- WORK REQUEST -
List all lines in the material below that contain "trans".
--- STUDY MATERIAL ---
theorem Dir.named_pos_iff {d : Dir} (hd : d.Rising) (i : Nat) : 0 < d.named i ↔ ∃ j k, d.get j = some k ∧ i ∈ k.route := by
  simp only [Dir.named, List.countP_pos_iff, List.contains_iff_mem]
  constructor
  · rintro ⟨⟨j, k⟩, hm, hi⟩
    exact ⟨j, k, hd.get_iff.mpr hm, hi⟩
  · rintro ⟨j, k, hg, hi⟩
    exact ⟨(j, k), hd.get_iff.mp hg, hi⟩

/-- No route of a sound directory names a vacant entry. -/
theorem Dir.Sound.named_vacant {d : Dir} (hd : d.Sound) {i : Nat} (hg : d.get i = none) : d.named i = 0 := by
  by_contra hne
  obtain ⟨j, k, hj, hi⟩ := (Dir.named_pos_iff hd.1 i).mp (Nat.pos_of_ne_zero hne)
  obtain ⟨-, -, hall⟩ := hd.route hj
  obtain ⟨-, x, hx, -⟩ := hall i hi
  rw [hg] at hx
  cases hx

/-! ### Changes of entries in place -/

theorem Dir.modify_indices (d : Dir) (i : Nat) (f : House → House) :
    (d.modify i f).houses.map (·.1) = d.houses.map (·.1) := by
  simp only [Dir.modify, List.map_map, Function.comp_def]
  exact List.map_congr_left fun e _ => by split <;> rfl

theorem Dir.named_modify (d : Dir) (i j : Nat) {f : House → House} (hf : ∀ h, (f h).route = h.route) :
    (d.modify i f).named j = d.named j := by
  simp only [Dir.named, Dir.modify, List.countP_map]
  refine List.countP_congr fun e _ => ?_
  dsimp only [Function.comp]
  split <;> simp [hf]

/-- Changes of several entries in a row. -/
theorem Dir.get_foldl_modify (f : House → House) (js : List Nat) (hnodup : js.Nodup) (d : Dir) (j : Nat) :
    (js.foldl (fun d i => d.modify i f) d).get j = if j ∈ js then (d.get j).map f else d.get j := by
  induction js generalizing d with
  | nil => rfl
  | cons i js ih =>
    obtain ⟨hi, hjs⟩ := List.nodup_cons.mp hnodup
    rw [List.foldl_cons, ih hjs, Dir.get_modify]
    by_cases hj : j = i
    · subst hj
      simp [hi]
    · simp [hj]

theorem Dir.foldl_modify_indices (f : House → House) (js : List Nat) (d : Dir) :
    (js.foldl (fun d i => d.modify i f) d).houses.map (·.1) = d.houses.map (·.1) :=
  foldl_keeps (f := fun d i => Dir.modify d i f) (fun d => d.houses.map (·.1)) (fun d i => d.modify_indices i f) js d

theorem Dir.foldl_modify_named {f : House → House} (hf : ∀ h, (f h).route = h.route) (js : List Nat) (d : Dir) (j : Nat) :
    (js.foldl (fun d i => d.modify i f) d).named j = d.named j :=
  foldl_keeps (f := fun d i => Dir.modify d i f) (fun d => d.named j) (fun d i => d.named_modify i j hf) js d

theorem Dir.moveReferences_indices (d : Dir) (old new : List Nat) :
    (d.moveReferences old new).houses.map (·.1) = d.houses.map (·.1) := by
  unfold Dir.moveReferences
  rw [Dir.foldl_modify_indices, Dir.foldl_modify_indices]

theorem Dir.moveReferences_named (d : Dir) (old new : List Nat) (j : Nat) :
    (d.moveReferences old new).named j = d.named j :=
  (Dir.foldl_modify_named (f := fun h => { h with refCount := h.refCount + 1 }) (fun _ => rfl) _ _ j).trans
    (Dir.foldl_modify_named (f := fun h => { h with refCount := h.refCount - 1 }) (fun _ => rfl) _ _ j)

/-- The references that move are those of the entries in one of the routes alone (R32, R38). -/
theorem Dir.get_moveReferences (d : Dir) {old new : List Nat} (hold : old.Nodup) (hnew : new.Nodup) (j : Nat) :
    (d.moveReferences old new).get j = (d.get j).map fun k => { k with refCount := countAfter old new j k.refCount } := by
  unfold Dir.moveReferences
  rw [Dir.get_foldl_modify _ _ (hnew.filter _), Dir.get_foldl_modify _ _ (hold.filter _)]
  unfold countAfter
  by_cases ho : j ∈ old <;> by_cases hn : j ∈ new <;> simp [ho, hn]

/-! ### Counting entries through an edit -/

/-- What an entry counts for at its index: 1 if it is occupied and passes a test. -/
def countAt (q : House → Bool) : Option House → Nat
  | some h => (q h).toNat
  | none => 0

theorem countP_cons_toNat (q : Nat × House → Bool) (e : Nat × House) (l : List (Nat × House)) :
    (e :: l).countP q = l.countP q + (q e).toNat := by
  rw [List.countP_cons]
  cases q e <;> rfl

theorem countP_insertHouse (q : House → Bool) (i : Nat) (h : House) (l : List (Nat × House))
    (hl : (l.map (·.1)).Pairwise (· < ·)) :
    (insertHouse i h l).countP (fun e => q e.2) + countAt q ((l.find? fun e => e.1 == i).map (·.2))
      = l.countP (fun e => q e.2) + (q h).toNat := by
  induction l with
  | nil => cases hq : q h <;> simp [insertHouse, countAt, hq]
  | cons e l ih =>
    obtain ⟨k, x⟩ := e
    obtain ⟨hk, hrest⟩ := List.pairwise_cons.mp hl
    unfold insertHouse
    split_ifs with hlt heq
    · have hnone : ((k, x) :: l).find? (fun e => e.1 == i) = none := by
        refine List.find?_eq_none.mpr fun e he => ?_
        obtain rfl | he := List.mem_cons.mp he
        · simpa using Nat.ne_of_gt hlt
        · have hke : k < e.1 := hk e.1 (List.mem_map_of_mem he)
          simp only [beq_iff_eq]
          omega
      rw [hnone, countP_cons_toNat]
      rfl
    · subst heq
      simp only [countP_cons_toNat, List.find?_cons_of_pos (p := fun e : Nat × House => e.1 == i) (a := (i, x)) (by simp), Option.map_some, countAt]
      omega
    · have hne : ¬k = i := fun he => heq he.symm
      have := ih hrest
      simp only [countP_cons_toNat, List.find?_cons_of_neg (p := fun e : Nat × House => e.1 == i) (a := (k, x)) (by simpa using hne)]
      omega

theorem countP_remove (q : House → Bool) (i : Nat) (l : List (Nat × House)) (hl : (l.map (·.1)).Pairwise (· < ·)) :
    (l.filter fun e => e.1 != i).countP (fun e => q e.2) + countAt q ((l.find? fun e => e.1 == i).map (·.2))
      = l.countP (fun e => q e.2) := by
  induction l with
  | nil => rfl
  | cons e l ih =>
    obtain ⟨k, x⟩ := e
    obtain ⟨hk, hrest⟩ := List.pairwise_cons.mp hl
    have := ih hrest
    by_cases hki : k = i
    · subst hki
      have hall : l.filter (fun e => e.1 != k) = l := List.filter_eq_self.mpr fun e he => by
        have hke : k < e.1 := hk e.1 (List.mem_map_of_mem he)
        simp only [bne_iff_ne]
        omega
      rw [List.filter_cons_of_neg (by simp), hall, countP_cons_toNat, List.find?_cons_of_pos (by simp)]
      rfl
    · rw [List.filter_cons_of_pos (by simpa using hki), countP_cons_toNat, countP_cons_toNat,
        List.find?_cons_of_neg (by simpa using hki)]
      omega

theorem insertHouse_rising (i : Nat) (h : House) (l : List (Nat × House)) (hl : (l.map (·.1)).Pairwise (· < ·)) :
    ((insertHouse i h l).map (·.1)).Pairwise (· < ·) := by
  have hmem : ∀ (l : List (Nat × House)) x, x ∈ (insertHouse i h l).map (·.1) → x = i ∨ x ∈ l.map (·.1) := by
    intro l
    induction l with
    | nil => simp [insertHouse]
    | cons e l ih =>
      obtain ⟨k, y⟩ := e
      intro x hx
      unfold insertHouse at hx
      split_ifs at hx with hlt heq
      · simpa using hx
      · subst heq
        simp only [List.map_cons, List.mem_cons] at hx ⊢
        tauto
      · simp only [List.map_cons, List.mem_cons] at hx ⊢
        obtain rfl | hx := hx
        · exact .inr (.inl rfl)
        · obtain rfl | hx := ih x hx
          · exact .inl rfl
          · exact .inr (.inr hx)
  induction l with
  | nil => simp [insertHouse]
  | cons e l ih =>
    obtain ⟨k, y⟩ := e
    obtain ⟨hk, hrest⟩ := List.pairwise_cons.mp hl
    unfold insertHouse
    split_ifs with hlt heq
    · refine List.pairwise_cons.mpr ⟨fun x hx => ?_, hl⟩
      obtain rfl | hx := List.mem_cons.mp hx
      · exact hlt
      · exact hlt.trans (hk x hx)
    · subst heq
      exact List.pairwise_cons.mpr ⟨hk, hrest⟩
    · refine List.pairwise_cons.mpr ⟨fun x hx => ?_, ih hrest⟩
      obtain rfl | hx := hmem l x hx
      · exact Nat.lt_of_le_of_ne (Nat.le_of_not_lt hlt) fun he => heq he.symm
      · exact hk x hx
---
- FINAL ANSWER -
  (Dir.foldl_modify_named (f := fun h => { h with refCount := h.refCount + 1 }) (fun _ => rfl) _ _ j).trans
      · exact hlt.trans (hk x hx)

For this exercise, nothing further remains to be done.